## WHAT NEEDS TO BE DONE:
How many of the lines below include "addr"? Give the number and no other words.

[Saved entries]

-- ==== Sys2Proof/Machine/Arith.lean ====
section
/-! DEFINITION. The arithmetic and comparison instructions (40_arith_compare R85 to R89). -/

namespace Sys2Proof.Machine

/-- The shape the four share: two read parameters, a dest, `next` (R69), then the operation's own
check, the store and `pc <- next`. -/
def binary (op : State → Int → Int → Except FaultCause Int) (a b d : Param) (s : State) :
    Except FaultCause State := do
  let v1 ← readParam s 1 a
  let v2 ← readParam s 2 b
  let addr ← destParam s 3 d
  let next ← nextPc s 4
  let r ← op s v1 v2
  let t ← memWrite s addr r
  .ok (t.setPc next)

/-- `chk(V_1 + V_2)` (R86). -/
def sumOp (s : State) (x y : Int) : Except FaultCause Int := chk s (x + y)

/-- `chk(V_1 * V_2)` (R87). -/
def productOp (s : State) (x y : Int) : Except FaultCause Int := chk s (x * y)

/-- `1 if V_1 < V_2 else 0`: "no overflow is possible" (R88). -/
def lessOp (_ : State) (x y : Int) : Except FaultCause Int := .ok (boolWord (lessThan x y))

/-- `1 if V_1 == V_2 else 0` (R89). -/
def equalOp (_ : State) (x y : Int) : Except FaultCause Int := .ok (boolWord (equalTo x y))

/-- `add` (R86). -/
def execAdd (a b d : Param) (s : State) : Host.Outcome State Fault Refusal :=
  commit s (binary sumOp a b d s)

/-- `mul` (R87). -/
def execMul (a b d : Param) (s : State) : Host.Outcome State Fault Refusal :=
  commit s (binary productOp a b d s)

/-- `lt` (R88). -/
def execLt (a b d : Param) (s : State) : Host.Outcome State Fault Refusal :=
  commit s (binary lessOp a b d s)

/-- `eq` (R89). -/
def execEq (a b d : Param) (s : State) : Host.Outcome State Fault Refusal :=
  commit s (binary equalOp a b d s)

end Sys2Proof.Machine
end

--

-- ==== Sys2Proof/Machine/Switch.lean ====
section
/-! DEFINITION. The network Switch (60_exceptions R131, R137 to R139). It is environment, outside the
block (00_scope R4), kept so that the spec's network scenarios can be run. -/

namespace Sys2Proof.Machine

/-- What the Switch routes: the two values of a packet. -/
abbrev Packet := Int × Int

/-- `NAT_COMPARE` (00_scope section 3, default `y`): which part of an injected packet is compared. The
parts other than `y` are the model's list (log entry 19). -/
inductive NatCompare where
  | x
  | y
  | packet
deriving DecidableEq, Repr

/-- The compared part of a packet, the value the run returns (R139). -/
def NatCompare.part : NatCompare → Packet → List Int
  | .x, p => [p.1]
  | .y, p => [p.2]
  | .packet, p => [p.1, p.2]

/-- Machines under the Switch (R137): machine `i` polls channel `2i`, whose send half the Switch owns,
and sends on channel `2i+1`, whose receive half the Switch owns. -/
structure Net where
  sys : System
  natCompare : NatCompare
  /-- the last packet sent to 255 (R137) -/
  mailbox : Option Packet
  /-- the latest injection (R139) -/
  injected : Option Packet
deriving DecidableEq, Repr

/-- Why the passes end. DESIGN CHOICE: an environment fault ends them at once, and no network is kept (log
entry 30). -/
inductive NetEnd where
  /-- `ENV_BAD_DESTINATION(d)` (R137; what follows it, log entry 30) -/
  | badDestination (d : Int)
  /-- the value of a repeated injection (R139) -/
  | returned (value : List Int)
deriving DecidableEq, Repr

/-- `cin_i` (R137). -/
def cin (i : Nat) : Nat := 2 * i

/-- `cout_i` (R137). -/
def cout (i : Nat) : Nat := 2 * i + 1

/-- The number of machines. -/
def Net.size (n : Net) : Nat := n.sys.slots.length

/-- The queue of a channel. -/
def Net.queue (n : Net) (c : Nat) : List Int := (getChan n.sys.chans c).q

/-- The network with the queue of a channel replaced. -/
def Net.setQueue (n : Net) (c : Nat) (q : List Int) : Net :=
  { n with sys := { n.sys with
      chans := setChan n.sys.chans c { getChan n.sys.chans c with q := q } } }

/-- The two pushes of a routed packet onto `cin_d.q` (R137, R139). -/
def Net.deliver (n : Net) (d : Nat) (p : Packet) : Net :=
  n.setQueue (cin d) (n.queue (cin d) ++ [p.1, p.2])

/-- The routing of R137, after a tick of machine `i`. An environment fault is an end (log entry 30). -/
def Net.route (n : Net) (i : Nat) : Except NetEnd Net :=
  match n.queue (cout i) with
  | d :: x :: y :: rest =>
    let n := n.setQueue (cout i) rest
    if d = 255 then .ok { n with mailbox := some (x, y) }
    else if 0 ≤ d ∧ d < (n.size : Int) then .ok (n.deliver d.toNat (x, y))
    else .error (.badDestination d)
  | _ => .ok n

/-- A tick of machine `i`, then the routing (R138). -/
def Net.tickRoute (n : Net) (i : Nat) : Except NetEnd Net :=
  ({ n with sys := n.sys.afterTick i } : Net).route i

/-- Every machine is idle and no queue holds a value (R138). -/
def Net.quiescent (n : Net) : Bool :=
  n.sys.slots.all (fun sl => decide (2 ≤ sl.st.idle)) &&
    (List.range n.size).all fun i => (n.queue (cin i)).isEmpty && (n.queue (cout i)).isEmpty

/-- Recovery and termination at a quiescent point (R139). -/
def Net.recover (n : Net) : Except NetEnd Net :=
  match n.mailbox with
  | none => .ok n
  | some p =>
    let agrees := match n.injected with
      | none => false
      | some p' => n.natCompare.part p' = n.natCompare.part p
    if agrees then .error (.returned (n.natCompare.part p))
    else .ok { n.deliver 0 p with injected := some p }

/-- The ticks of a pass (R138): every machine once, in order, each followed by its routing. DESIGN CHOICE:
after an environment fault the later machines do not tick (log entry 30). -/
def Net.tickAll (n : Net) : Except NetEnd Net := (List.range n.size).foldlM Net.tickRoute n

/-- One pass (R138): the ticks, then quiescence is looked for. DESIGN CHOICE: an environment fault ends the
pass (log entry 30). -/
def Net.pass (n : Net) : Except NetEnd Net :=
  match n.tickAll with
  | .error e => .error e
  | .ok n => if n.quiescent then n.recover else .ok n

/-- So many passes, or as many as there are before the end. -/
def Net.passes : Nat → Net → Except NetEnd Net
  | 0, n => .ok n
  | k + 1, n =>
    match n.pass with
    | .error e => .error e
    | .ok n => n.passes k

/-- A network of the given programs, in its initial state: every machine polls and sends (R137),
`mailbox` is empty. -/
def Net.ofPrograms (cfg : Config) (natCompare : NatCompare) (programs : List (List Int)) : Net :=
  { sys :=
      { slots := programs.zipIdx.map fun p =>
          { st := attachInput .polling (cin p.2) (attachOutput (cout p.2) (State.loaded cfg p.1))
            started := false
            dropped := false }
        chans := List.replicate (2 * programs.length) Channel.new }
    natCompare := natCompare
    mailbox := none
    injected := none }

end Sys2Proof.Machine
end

## EXERCISE RESULT:
2